Sublingual immunotherapy in sensitized mice.

作者信息

Kildsgaard Jens, Brimnes Jens, Jacobi Henrik, Lund Kaare

机构信息

Corporate Research, Chr. Hansen A/S, Hoersholm, Denmark.

出版信息

Ann Allergy Asthma Immunol. 2007 Apr;98(4):366-72. doi: 10.1016/S1081-1206(10)60884-8.
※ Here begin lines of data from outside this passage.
/-- The input of a segment: AAD, data, and (key wrap) the whole data; a DMA job's bytes come from outside as `input`. -/
def State.segIn (s : State) (u : Nat) (j : JobIn) (job : CJob) (budget : Nat) (input : List Byte) :
    List Byte × List Byte × List Byte :=
  let a := job.aadStep j
  let d := job.dataStep j budget
  if j.dma then (sliceB input 0 a, sliceB input a d, sliceB input 0 j.len)
  else (s.winBytes u job.aad a, s.winBytes u (j.aad + job.data) d, s.winBytes u j.aad j.len)

/-- The tag of a finished message (R414). -/
def CMsg.tag (g : CMsg) : Nat :=
  if g.mode = 3 then aes g.key (g.y ^^^ cmacLast g.key g.hold)
  else ghMul (g.y ^^^ ghLens g.aad g.data) (aes g.key 0) ^^^ g.mask.getD 0

/-- The bytes of CPH_TAG0 to 3. -/
def State.tagBytes (s : State) (u : Nat) : List Byte := (List.range 4).flatMap fun i => bytesLE 4 (s.get (pgCphU u) CPH_TAGi.TAG i)

/-- The leftmost `n` bytes of a tag go to CPH_TAGi. -/
def State.putTag (s : State) (u n t : Nat) : State :=
  let l := (bytesBE 16 t).take n ++ (s.tagBytes u).drop n
  (List.range 4).foldl (fun s i => s.put (pgCphU u) CPH_TAGi.TAG (leAt l (4 * i) 4) i) s

/-- An authentication failure: no unauthenticated output of a window or SINGLE job stays (R418). -/
def State.authFail (s : State) (u : Nat) (j : JobIn) : State :=
  let s := if (j.op = 1 ∨ j.op = 5) ∧ (!j.dma ∨ j.part = 0) then s.jobOut u j 0 (List.replicate j.outLen 0#8) else s
  let s := (s.ctr (pgCphU u) CPH_PG_AUTH_FAIL_CNT.COUNT).ctr pgCph CPH_AUTH_FAIL_CNT.COUNT
  s.jobEnd u 3 1

/-- The last part ends: its tag is made or checked, its wrap delivered (R414, R415, R418). -/
def State.jobTag (s : State) (u : Nat) (j : JobIn) (g : CMsg) (job : CJob) : State :=
  let s := s.msgEnd u
  let ok : State → State := fun s => s.jobEnd u 2 0
  match j.mode with
  | 2 => ok s
  | 4 =>
    let r := job.kw.getD (0, [])
    if j.op = 4 then ok (s.jobOut u j 0 (bytesBE 8 r.1 ++ kwBytes r.2))
    else if r.1 = kwIv then ok (s.jobOut u j 0 (kwBytes r.2))
    else s.authFail u j
  | _ =>
    let s := if j.mode = 3 then s.countPage u 1 else s
    if j.makes then ok (s.putTag u j.tagLen g.tag)
    else if (bytesBE 16 g.tag).take j.tagLen = (s.tagBytes u).take j.tagLen then ok s
    else s.authFail u j

/-- The part has taken all its input. -/
def CJob.finished (job : CJob) (j : JobIn) : Bool := job.aad = j.aad && job.data = j.len

/-- Run up to `budget` AES blocks of a page's part. -/
def State.runSegment (s : State) (u budget : Nat) (input : List Byte) : State :=
  match (s.cpage u).job, (s.cpage u).msg with
  | some job, some g =>
    let j := s.jobIn u
    let mask := g.maskStep.2
    let i := s.segIn u j job (budget - (if j.mode ≤ 1 then mask else 0)) input
    let r := g.segment job j i.1 i.2.1 i.2.2 budget
    let s := s.setCpage u { s.cpage u with job := some r.job, msg := some r.msg }
    let s := s.put (pgCphU u) CPH_MSG_BLOCKS.BLOCKS (ceilDiv r.msg.data 16)
    (s.jobOut u j job.data r.out).countPage u r.blocks
  | _, _ => s

/-- A 0x01 DMA job waits while the device may issue no DMA (R64, R417). -/
def State.dmaWaits (s : State) (u : Nat) : Bool := (s.jobIn u).dma && s.bound u = 0x01 && !s.io.mayDma

/-- A user page's segment ends: the part ends, or returns to arbitration; one whose DMA waits goes on only when DMA may (R64, R417). -/
def State.userSegment (s : State) (u : Nat) (input : List Byte) (dmaOk : Bool) : State :=
  let j := s.jobIn u
  if s.dmaWaits u then s
  else if j.dma && !dmaOk then (s.msgEnd u).jobEnd u 3 7
  else
    let s := s.runSegment u 256 input
    match (s.cpage u).job, (s.cpage u).msg with
    | some job, some g =>
      if !(job.finished j) then s.freeEngines (u + 1)
      else if j.closes then s.jobTag u j g job
      else s.jobEnd u 2 0
    | _, _ => s

/-- CPH_JOB_CTL.ABORT: the job ends at the next block boundary, `done` blocks into its segment if an engine holds it (R419). -/
def State.jobAbort (s : State) (u done : Nat) (input : List Byte) : State :=
  if (s.cpage u).job.isNone then s
  else
    let held := (List.range 16).any fun e => s.cph.engine.get 0 e == u + 1
    let s := if held && !(s.dmaWaits u) then s.runSegment u (min done 256) input else s
    (s.msgEnd u).jobEnd u 3 8

/-! ### Engines (R404) -/

/-- GHASH blocks of a ledger block of `n` bytes, its length block included. -/
def ghBlocks (n : Nat) : Nat := ceilDiv n 16 + 1

/-- Quince's context has a block to tag: the first untagged one, with segments left. -/
def State.qncJob (s : State) : Option QBlock :=
  (s.qnc.blocks.find? fun b => b.tag.isNone).bind fun b => if 256 * b.segs < ghBlocks b.bytes.length then some b else none

def State.held (s : State) (ctx : Nat) : Bool := (List.range 16).any fun e => s.cph.engine.get 0 e == ctx

/-- A user page with a job ready: a 0x01 DMA job waits while Bus Master Enable is 0 (R417). -/
def State.jobReady (s : State) (u : Nat) : Bool :=
  (s.cpage u).job.isSome && !(s.held (u + 1)) &&
    !(s.dmaWaits u)

/-- A free engine is granted a segment: Quince first, then round robin (R404). -/
def State.engineGrant (s : State) (e : Nat) : State :=
  if s.cph.engine.get 0 e ≠ 0 then s
  else if s.qncJob.isSome && !(s.held 65) then s.takeEngine e 65
  else
    match (List.range 64).find? fun k => s.jobReady ((s.cph.rr + 1 + k) % 64) with
    | none => s
    | some k =>
      let u := (s.cph.rr + 1 + k) % 64
      ({ s with cph := { s.cph with rr := u } }).takeEngine e (u + 1)

/-- A segment of the Quince context ends; the first one runs the tag mask, its one AES block. -/
def State.qncSegment (s : State) : State :=
  match s.qncJob with
  | none => s.freeEngines 65
  | some b =>
    let s := { s with qnc := { s.qnc with blocks := s.qnc.blocks.map fun (x : QBlock) => if x.seq = b.seq then { x with segs := x.segs + 1 } else x } }
    let s := if b.segs = 0 then s.countBlocks 1 fun s => s.ctr pgCph CPH_QNC_BLOCK_CNT.COUNT else s
    s.freeEngines 65

/-- An engine finishes its segment. -/
def State.segmentDone (s : State) (e : Nat) (input : List Byte) (dmaOk : Bool) : State :=
  match s.cph.engine.get 0 e with
  | 0 => s
  | n + 1 => if n = 64 then s.qncSegment else s.userSegment n input dmaOk

/-! ### The random source (R411, R421, R423) -/

/-- A write of CPH_CFG: DUMMY_MAX by 0x11 only, each lowering counted (R421). -/
def State.cphCfg (s : State) (m v : Nat) : State :=
  if m ≠ 0x11 then s.err pgCph 1 m 0x040
  else
    let s := if v % 8 < s.get pgCph CPH_CFG.DUMMY_MAX then s.bump pgCph CPH_DUMMY_CFG_CNT.COUNT else s
    s.put pgCph CPH_CFG.DUMMY_MAX v

/-- A health test fails. -/
def State.rngFail (s : State) : State :=
  ((s.bump pgCph CPH_RNG_FAIL_CNT.COUNT).put pgCph CPH_STAT.RNG_OK 0).raise pgCph 1

def State.rngRecover (s : State) : State := s.put pgCph CPH_STAT.RNG_OK 1

/-- The boot nonce is drawn and the boot key derived (R411); the start-up tests have passed. -/
def State.bootNonce (s : State) : State :=
  let d := s.draw
  let s := (List.range 4).foldl (fun s i => s.put pgCph CPH_BOOT_NONCEi.NONCE (d.1 / 2 ^ (32 * i)) i) d.2
  let nonce := (List.range 4).flatMap fun i => bytesLE 4 (s.get pgCph CPH_BOOT_NONCEi.NONCE i)
  let label := [0x54#8, 0x58#8, 0x39#8, 0x36#8, 0x34#8, 0x30#8, 0x2D#8, 0x42#8, 0x4F#8, 0x4F#8, 0x54#8]
  let s := { s with cph := { s.cph with bootKey := kdf (bytesBE 32 Config.rootKey.toNat) label nonce 256 } }
  s.put pgCph CPH_STAT.RNG_OK 1

end Sys2Proof.Machine
end

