/-- The fields of a record's hot half that a routine's COMMIT writes (R165, R248): ACTION, FLOW_CLASS, LINKED and REPLY; before the
record is ACTIVE also TCP_STATE, ACTION_DATA, LIFE, the account's fields, and LAST_SEEN with LIFE. -/
def mergeHot (cur w : Line) (seen : Nat) : Line :=
  let copy := fun (fs : List HF) (h : Line) => fs.foldl (fun h f => f.set h (f.get w)) h
  let h := copy [hAction, hClass, hLinked, hReply] cur
  if hLife.get cur ≠ lifeEmbryonic then h
  else
    let h := copy [hLife, hTcp, hAccount, hSealEn, hMeter, hData] h
    if hLife.get w = lifeActive then hSeen.set h seen else h

/-- The same for the cold half: PARTNER and TEARDOWN_DATA. -/
def mergeCold (cur w : Line) : Line := cTeardown.set (cPartner.set cur (cPartner.get w)) (cTeardown.get w)

/-- The halves of a working copy. -/
def wHot (w : BitVec 1024) : Line := BitVec.ofNat 512 w.toNat
def wCold (w : BitVec 1024) : Line := BitVec.ofNat 512 (w.toNat / 2 ^ 512)

/-- A COMMIT changes part of a line in DRAM: read, and the write issued with the context's tag; it fails where no copy can be read. -/
def State.commitLine (s : State) (q c : Nat) (l : Loc) (f : Line → Line) : State :=
  match s.readNow l 2 (0x20 + q) false [] with
  | (some v, s) => s.issueWrite l (f v) 2 (0x20 + q) (commitTag q c)
  | (none, s) => s.writeFailed (commitTag q c)

/-- Write a claimed record's working copy as a host command's write would be: the resident line, else DRAM (R172, R248 step 2). -/
def State.commitRecord (s : State) (q c r : Nat) (w : BitVec 1024) : State :=
  let s := s.commitLine q c (s.coldLoc r) fun k => mergeCold k (wCold w)
  let f := fun (h : Line) => mergeHot h (wHot w) (seenNow s.io.time.ns)
  let d := s.lineView (s.hotLoc r)
  match s.wayOf (hKey.get d) r with
  | some i => s.updateLine i f
  | none =>
    let s := s.commitLine q c (s.hotLoc r) f
    if s.fmc.failed.get false (commitTag q c) then s.loseHot (hHash.get d) (hKey.get d) r else s

/-- The record that a claim gave the routine; one lost since fails the COMMIT (R256). -/
def State.commitHeld (s : State) (q c : Nat) (h : Option Held) (w : BitVec 1024) : State :=
  match h with
  | some ⟨id, some r, live⟩ =>
    if live || (s.claim id).any fun k => k.code == some 0 then s.commitRecord q c r w else s.writeFailed (commitTag q c)
  | _ => s

/-- A record of the global Pip's X: ELEPHANT alone, when the identity is still the one fetched (R346). -/
def State.commitElephant (s : State) (r : Nat) (x : BitVec 1024) : State :=
  let h := s.curHot r
  if s.policyOn 0 ∧ hKey.get h = hKey.get (wHot x) ∧ hHash.get h = hHash.get (wHot x) then
    s.updateHot r 2 0x28 fun h => hElephant.set h (hElephant.get (wHot x))
  else s

/-- The records of W and X that the routine has claimed or fetched. -/
def State.commitRecords (s : State) (q c : Nat) : State :=
  let x := s.ctx q c
  let s := (s.commitHeld q c x.wClaim x.w).commitHeld q c x.xClaim x.x
  match x.fetched with
  | some r => if q = 8 then s.commitElephant r x.x else s
  | none => s

/-- A COMMIT (R248): staged writes, records, then removals and journal records; the context waits for its writes. -/
def State.commit (s : State) (q c : Nat) (ckpt : Bool) : State :=
  let x := s.ctx q c
  let isWrite := fun (e : Staged) => match e with | .write _ _ _ => true | _ => false
  let s := (x.stage.filter isWrite).foldl (fun s e => s.applyStaged q c e) s
  let s := s.commitRecords q c
  let s := (x.stage.filter fun e => !(isWrite e)).foldl (fun s e => s.applyStaged q c e) s
  let s := s.upCtx q c fun x => { x.seen s.io.time.counted with phase := .committing, ckpt := ckpt, stage := [] }
  s.ctr (pgPip q) PIP_COMMIT_CNT.COUNT

/-! ### After a COMMIT -/

/-- A linked pair's or single record's setup has committed: the start queue, the congestion detector, the packets (R178, R339,
R350). -/
def State.lbDetect (s : State) (q : Nat) (x : Ctx) : State :=
  match x.pass with
  | none => s
  | some ps =>
    let rp := s.prof q ps.lk.action
    let d := dataBytes (wHot x.w)
    let port := leAt d 2 1
    let e : Nat := s.get pgEpc EPC_EPOCH_NUM.NUM
    let posted := if s.policy.lbPosted.1 = e then s.policy.lbPosted.2 else []
    match lbPoolOf rp ps.lk with
    | none => s
    | some pool =>
      if prKind rp ≠ 1 ∨ 128 ≤ port ∨ s.get (pgTmbP port) TMB_PORT_OCC.CELLS < s.get pgE TEL_LB_CONG.CELLS ∨ posted.contains pool ∨
          !(s.policyOn 1) then s
      else
        let m := leAt d 0 2 % 2 ^ 14
        let slot := ((List.range (lbScan s.deepen)).map fun i => (bitsOf ps.hash 20 12 + i) % 4096).find? fun k => s.slot pool k = m
        let s := { s with policy := { s.policy with lbPosted := (e, pool :: posted) } }
        (s.post 0x12 [pool, m, slot.getD (bitsOf ps.hash 20 12)]).ctr (pgTel q) TEL_LB_EVT_CNT.COUNT

/-- A claim that this COMMIT makes ACTIVE. -/
def goesLive (h : Option Held) (w : BitVec 1024) : Bool :=
  hLife.get (wHot w) == lifeActive && h.any fun h => h.r.isSome && !h.live

/-- The packets of a record that a COMMIT has made ACTIVE are released (R178): the creating one first. -/
def State.releaseW (s : State) (q c : Nat) (x : Ctx) : State :=
  match x.wClaim with
  | some ⟨id, some r, false⟩ =>
    if goesLive x.wClaim x.w then
      let s := s.lbDetect q x
      let s := match s.setupMiss q c with
        | some m => s.releaseMiss q r 5 m
        | none => s
      (s.claimActive id r).startPush r (hHash.get (wHot x.w)) (hKey.get (wHot x.w))
    else s
  | _ => s

/-- The packets that wait on the reply record. -/
def State.releaseX (s : State) (x : Ctx) : State :=
  match x.xClaim with
  | some ⟨id, some r, false⟩ =>
    if goesLive x.xClaim x.x then (s.claimActive id r).startPush r (hHash.get (wHot x.x)) (hKey.get (wHot x.x)) else s
  | _ => s

/-- The claims of a context after a COMMIT that set LIFE = ACTIVE in its working copies. -/
def Ctx.settleLive (x : Ctx) : Ctx :=
  { x with wClaim := x.wClaim.map fun h => { h with live := h.live || goesLive x.wClaim x.w }
           xClaim := x.xClaim.map fun h => { h with live := h.live || goesLive x.xClaim x.x } }

/-- The urgent handler still has to run or is running in context 7. -/
def State.urgentBusy (s : State) : Bool := (s.ctx 8 7).phase != .free || s.pip.evq.any Event.urgent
DOI:10.1016/S1081-1206(10)60884-8
PMID:17458434
Abstract

BACKGROUND

Many studies have demonstrated immunologic changes induced by sublingual immunotherapy (SLIT), but the definitive mechanism of action needs further investigation.

OBJECTIVE

To study the immunologic response induced by SLIT in sensitized mice.

METHODS

Timothy grass (Phleum pratense)-sensitized mice received SLIT for 2, 4, or 6 weeks at 3 different concentrations, including a buffer control. Serum samples and washes of the lungs (bronchoalveolar lavage [BAL]) and the nasal passages (nasal lavage [NAL]) were analyzed for allergen-specific antibodies. T cells were isolated from the spleen and cervical lymph nodes for the analysis of proliferation and cytokine production.

RESULTS

Sublingual immunotherapy in sensitized mice resulted in a 30-fold increase in antigen specific IgA levels in BAL and NAL fluid compared with buffer-treated mice, whereas antigen specific IgE was undetectable in BAL and NAL fluid in animals treated with SLIT. Furthermore, IgA levels were proportional to the dose and duration of SLIT. Levels of specific IgA in serum correlated with levels in BAL and NAL fluid. Serum IgA levels were proportional to the duration of allergen exposure to the oral mucosa. Conversely, no changes in serum levels of IgE and IgG were induced by SLIT. Proliferation of T cells was increased in mice treated with SLIT compared with nontreated mice.

CONCLUSION

High levels of IgA in serum and in BAL and NAL fluid of mice treated with SLIT demonstrate that SLIT induces a mucosal, nonallergic response in sensitized mice.

摘要

背景

许多研究已证实舌下免疫疗法(SLIT)可引发免疫变化,但确切的作用机制仍需进一步研究。

目的

研究SLIT在致敏小鼠中诱导的免疫反应。

方法

用梯牧草(Phleum pratense)致敏的小鼠,以3种不同浓度接受SLIT治疗2、4或6周,包括一个缓冲液对照组。分析血清样本以及肺(支气管肺泡灌洗[BAL])和鼻腔(鼻腔灌洗[NAL])的冲洗液中的过敏原特异性抗体。从脾脏和颈部淋巴结分离T细胞,用于分析增殖和细胞因子产生情况。

结果

与缓冲液处理的小鼠相比,致敏小鼠的舌下免疫疗法使BAL和NAL液中抗原特异性IgA水平增加了30倍,而在接受SLIT治疗的动物的BAL和NAL液中未检测到抗原特异性IgE。此外,IgA水平与SLIT的剂量和持续时间成正比。血清中特异性IgA水平与BAL和NAL液中的水平相关。血清IgA水平与过敏原暴露于口腔黏膜的持续时间成正比。相反,SLIT未诱导血清中IgE和IgG水平发生变化。与未处理的小鼠相比,接受SLIT治疗的小鼠T细胞增殖增加。

结论

接受SLIT治疗的小鼠血清以及BAL和NAL液中高水平的IgA表明,SLIT在致敏小鼠中诱导了一种黏膜非过敏反应。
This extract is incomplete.